▶ How to complete this task:
From the listing below, copy only the lines running from the line that contains "mRow mo op d a" to the line that contains "theorem ld (mo", both included.

━━━━━ Supplied entries ━━━━━

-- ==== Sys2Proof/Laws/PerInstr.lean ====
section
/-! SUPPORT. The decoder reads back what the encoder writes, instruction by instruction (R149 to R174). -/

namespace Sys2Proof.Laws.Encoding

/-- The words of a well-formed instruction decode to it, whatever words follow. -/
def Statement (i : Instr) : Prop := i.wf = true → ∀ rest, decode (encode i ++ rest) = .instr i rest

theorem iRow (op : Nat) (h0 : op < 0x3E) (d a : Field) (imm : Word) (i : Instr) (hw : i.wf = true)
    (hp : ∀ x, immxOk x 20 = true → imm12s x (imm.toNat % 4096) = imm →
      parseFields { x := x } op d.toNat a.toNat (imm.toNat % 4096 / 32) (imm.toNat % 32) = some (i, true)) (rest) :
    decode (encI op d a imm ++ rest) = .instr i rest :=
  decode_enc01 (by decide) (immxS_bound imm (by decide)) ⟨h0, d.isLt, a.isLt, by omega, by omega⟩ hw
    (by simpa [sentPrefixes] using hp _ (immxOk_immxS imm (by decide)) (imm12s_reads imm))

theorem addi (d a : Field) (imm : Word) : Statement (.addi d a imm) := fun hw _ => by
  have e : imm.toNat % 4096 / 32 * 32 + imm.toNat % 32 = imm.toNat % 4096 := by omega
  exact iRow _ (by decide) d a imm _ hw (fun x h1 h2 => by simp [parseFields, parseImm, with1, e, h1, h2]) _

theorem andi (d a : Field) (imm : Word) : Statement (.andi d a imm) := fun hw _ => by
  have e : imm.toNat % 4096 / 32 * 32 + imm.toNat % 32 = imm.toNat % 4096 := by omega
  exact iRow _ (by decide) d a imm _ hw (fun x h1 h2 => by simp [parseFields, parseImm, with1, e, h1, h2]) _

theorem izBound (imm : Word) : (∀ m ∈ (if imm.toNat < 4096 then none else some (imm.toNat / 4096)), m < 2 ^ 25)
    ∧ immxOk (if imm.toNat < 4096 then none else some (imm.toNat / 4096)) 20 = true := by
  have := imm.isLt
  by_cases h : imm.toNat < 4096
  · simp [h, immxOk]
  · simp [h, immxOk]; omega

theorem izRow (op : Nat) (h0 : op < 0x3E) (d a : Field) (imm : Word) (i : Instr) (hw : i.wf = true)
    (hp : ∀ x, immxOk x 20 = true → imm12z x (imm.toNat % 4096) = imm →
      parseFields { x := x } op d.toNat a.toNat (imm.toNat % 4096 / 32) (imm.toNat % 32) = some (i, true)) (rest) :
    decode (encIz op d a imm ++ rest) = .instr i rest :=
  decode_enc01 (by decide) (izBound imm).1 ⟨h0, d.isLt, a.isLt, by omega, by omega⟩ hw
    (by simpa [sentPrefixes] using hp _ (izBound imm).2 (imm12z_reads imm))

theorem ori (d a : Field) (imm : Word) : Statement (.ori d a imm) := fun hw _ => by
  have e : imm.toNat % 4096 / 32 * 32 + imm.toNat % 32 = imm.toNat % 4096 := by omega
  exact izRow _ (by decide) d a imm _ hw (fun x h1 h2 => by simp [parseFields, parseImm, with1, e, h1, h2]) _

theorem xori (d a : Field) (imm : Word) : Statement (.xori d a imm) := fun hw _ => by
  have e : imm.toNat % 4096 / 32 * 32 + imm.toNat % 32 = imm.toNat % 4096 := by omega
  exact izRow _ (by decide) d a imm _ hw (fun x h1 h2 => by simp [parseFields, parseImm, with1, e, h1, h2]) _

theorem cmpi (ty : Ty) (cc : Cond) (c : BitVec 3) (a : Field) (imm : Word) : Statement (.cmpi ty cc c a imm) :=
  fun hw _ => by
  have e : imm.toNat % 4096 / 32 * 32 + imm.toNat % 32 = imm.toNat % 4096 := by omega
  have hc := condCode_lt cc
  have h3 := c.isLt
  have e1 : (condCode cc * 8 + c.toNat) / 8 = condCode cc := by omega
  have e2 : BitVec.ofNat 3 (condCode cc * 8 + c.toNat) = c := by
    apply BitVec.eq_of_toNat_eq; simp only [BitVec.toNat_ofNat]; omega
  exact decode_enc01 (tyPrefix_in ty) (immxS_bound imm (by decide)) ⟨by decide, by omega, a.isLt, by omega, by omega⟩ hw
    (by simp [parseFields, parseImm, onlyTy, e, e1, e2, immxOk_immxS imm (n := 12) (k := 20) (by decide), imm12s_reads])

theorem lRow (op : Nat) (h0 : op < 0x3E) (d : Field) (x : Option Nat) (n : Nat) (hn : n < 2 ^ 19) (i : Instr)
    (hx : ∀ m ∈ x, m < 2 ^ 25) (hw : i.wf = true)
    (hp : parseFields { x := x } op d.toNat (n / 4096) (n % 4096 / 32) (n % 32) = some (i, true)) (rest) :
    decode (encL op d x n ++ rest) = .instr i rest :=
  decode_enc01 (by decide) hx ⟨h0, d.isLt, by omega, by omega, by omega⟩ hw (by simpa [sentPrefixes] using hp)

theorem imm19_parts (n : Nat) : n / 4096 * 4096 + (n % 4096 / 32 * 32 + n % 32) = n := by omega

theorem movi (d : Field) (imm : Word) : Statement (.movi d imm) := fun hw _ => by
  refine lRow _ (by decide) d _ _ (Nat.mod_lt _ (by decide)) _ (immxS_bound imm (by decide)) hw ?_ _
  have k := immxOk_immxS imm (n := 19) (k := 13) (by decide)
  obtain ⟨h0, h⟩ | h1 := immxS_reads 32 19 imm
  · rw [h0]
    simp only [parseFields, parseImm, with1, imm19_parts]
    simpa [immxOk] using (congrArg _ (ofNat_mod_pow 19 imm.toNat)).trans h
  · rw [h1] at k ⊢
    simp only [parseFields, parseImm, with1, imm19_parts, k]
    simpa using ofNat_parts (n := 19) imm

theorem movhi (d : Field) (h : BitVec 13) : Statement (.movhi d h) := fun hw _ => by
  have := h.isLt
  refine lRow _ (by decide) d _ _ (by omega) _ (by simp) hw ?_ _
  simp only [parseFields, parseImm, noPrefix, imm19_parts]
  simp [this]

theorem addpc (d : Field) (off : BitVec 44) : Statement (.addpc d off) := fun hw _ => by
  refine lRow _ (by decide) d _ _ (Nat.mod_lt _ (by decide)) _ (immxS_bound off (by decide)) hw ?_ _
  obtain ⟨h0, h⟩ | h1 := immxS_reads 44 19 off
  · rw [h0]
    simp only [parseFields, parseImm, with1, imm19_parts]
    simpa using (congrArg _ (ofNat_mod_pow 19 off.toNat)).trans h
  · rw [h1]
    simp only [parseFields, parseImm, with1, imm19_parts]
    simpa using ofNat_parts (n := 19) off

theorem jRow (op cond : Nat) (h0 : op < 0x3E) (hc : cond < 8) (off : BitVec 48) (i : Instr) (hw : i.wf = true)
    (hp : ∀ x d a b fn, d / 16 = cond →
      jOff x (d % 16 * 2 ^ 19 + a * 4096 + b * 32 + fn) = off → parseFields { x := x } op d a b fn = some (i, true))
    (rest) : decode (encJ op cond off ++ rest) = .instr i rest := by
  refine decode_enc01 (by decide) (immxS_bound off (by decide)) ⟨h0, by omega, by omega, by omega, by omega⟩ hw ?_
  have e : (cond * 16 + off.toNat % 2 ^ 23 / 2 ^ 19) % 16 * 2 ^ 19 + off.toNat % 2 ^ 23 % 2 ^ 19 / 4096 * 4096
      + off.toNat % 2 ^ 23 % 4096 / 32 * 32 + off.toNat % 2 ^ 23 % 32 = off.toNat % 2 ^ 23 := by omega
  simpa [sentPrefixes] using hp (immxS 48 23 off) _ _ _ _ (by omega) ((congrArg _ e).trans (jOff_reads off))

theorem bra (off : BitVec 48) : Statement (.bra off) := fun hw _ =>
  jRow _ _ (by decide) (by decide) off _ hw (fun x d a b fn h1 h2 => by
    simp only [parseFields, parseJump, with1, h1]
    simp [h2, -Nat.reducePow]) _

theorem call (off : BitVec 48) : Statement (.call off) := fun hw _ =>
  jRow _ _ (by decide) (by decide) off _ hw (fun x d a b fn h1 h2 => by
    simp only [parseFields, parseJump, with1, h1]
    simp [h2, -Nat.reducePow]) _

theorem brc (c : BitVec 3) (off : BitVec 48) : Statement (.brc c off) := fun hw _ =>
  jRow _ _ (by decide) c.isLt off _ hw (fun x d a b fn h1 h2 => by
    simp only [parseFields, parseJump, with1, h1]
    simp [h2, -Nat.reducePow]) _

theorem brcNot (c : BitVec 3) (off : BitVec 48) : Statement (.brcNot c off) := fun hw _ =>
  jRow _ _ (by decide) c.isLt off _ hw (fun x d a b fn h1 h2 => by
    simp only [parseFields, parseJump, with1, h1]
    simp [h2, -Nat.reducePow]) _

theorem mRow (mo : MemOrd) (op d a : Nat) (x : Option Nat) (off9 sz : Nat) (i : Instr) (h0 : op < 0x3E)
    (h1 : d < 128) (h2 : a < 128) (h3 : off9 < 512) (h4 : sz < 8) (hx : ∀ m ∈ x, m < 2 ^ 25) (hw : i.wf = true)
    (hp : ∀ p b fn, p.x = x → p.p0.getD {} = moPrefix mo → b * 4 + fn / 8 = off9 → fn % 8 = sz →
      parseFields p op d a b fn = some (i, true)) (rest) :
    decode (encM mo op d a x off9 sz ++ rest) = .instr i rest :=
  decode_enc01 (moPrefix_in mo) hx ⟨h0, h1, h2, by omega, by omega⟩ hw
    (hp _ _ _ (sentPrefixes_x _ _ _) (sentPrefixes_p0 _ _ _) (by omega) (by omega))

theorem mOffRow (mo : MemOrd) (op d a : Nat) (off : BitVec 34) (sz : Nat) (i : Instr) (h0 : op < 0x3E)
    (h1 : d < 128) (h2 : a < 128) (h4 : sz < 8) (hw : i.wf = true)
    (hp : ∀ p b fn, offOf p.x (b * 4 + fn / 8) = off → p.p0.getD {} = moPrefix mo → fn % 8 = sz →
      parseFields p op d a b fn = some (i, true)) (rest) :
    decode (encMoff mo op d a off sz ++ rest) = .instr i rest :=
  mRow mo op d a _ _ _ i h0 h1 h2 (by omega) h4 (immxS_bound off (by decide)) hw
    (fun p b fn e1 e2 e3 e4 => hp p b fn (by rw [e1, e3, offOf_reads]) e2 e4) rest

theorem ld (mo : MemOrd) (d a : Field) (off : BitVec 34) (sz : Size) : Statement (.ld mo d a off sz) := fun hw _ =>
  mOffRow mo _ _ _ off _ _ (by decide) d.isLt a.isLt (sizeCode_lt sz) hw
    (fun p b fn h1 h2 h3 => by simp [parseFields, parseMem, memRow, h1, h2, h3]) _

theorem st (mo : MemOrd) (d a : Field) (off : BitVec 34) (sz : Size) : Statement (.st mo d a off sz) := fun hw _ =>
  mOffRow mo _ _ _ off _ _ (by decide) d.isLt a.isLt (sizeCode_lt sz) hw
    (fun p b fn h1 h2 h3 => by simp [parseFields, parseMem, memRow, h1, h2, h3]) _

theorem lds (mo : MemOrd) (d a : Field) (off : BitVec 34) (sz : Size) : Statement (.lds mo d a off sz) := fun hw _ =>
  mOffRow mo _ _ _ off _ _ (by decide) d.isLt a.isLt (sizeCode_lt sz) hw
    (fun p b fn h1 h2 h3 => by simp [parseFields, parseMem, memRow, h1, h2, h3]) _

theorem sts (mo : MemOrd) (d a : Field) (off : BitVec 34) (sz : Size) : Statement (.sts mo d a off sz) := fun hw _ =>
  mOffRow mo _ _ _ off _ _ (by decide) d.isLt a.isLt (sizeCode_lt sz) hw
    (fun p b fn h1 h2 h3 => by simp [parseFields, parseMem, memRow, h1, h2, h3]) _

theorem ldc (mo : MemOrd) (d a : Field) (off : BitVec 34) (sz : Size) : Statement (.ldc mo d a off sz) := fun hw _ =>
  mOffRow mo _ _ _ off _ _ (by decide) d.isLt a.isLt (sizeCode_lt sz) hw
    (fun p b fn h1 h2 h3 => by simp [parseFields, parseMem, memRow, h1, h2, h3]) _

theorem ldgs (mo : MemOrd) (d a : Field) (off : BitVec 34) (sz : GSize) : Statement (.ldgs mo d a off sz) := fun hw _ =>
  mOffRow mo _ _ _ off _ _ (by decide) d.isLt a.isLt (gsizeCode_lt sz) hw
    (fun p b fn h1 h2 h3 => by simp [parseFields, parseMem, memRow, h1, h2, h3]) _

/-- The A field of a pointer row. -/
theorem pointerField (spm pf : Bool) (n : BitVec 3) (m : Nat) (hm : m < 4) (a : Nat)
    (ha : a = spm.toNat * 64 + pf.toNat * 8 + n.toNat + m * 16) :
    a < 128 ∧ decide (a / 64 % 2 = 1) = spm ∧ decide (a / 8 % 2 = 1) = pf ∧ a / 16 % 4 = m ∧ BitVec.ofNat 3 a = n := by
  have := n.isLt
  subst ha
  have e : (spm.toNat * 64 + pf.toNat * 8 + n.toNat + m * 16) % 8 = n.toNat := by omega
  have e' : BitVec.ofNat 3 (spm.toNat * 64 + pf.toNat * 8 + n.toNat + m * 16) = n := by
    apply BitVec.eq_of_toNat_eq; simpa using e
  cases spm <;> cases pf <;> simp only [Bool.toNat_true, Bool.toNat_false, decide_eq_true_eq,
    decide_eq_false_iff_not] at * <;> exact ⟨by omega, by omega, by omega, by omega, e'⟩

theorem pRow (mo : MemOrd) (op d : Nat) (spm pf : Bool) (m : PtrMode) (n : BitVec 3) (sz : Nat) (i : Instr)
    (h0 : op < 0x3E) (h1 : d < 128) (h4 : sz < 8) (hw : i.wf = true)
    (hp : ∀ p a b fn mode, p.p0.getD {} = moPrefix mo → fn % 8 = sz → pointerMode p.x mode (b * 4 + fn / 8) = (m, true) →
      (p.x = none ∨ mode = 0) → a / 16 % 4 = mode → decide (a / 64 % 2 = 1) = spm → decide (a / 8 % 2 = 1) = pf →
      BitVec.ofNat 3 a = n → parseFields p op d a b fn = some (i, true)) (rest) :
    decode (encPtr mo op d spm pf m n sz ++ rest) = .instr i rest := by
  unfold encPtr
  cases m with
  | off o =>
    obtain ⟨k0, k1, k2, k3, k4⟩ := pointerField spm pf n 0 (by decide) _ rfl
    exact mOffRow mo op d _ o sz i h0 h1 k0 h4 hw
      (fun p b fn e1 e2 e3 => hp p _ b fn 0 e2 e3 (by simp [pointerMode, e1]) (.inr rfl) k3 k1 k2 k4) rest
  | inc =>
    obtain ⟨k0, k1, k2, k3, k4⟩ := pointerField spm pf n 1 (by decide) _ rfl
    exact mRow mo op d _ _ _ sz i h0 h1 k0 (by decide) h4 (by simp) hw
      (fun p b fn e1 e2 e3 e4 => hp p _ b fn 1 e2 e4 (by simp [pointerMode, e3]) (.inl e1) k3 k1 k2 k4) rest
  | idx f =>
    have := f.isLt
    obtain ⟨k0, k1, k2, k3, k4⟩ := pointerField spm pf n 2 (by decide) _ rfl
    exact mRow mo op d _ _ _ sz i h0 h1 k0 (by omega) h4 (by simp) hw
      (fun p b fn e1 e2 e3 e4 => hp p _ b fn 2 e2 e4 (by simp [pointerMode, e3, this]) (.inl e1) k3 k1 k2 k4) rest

━━━━━

▶ Answer to this task:
  mRow mo op d a _ _ _ i h0 h1 h2 (by omega) h4 (immxS_bound off (by decide)) hw
    (fun p b fn e1 e2 e3 e4 => hp p b fn (by rw [e1, e3, offOf_reads]) e2 e4) rest

theorem ld (mo : MemOrd) (d a : Field) (off : BitVec 34) (sz : Size) : Statement (.ld mo d a off sz) := fun hw _ =>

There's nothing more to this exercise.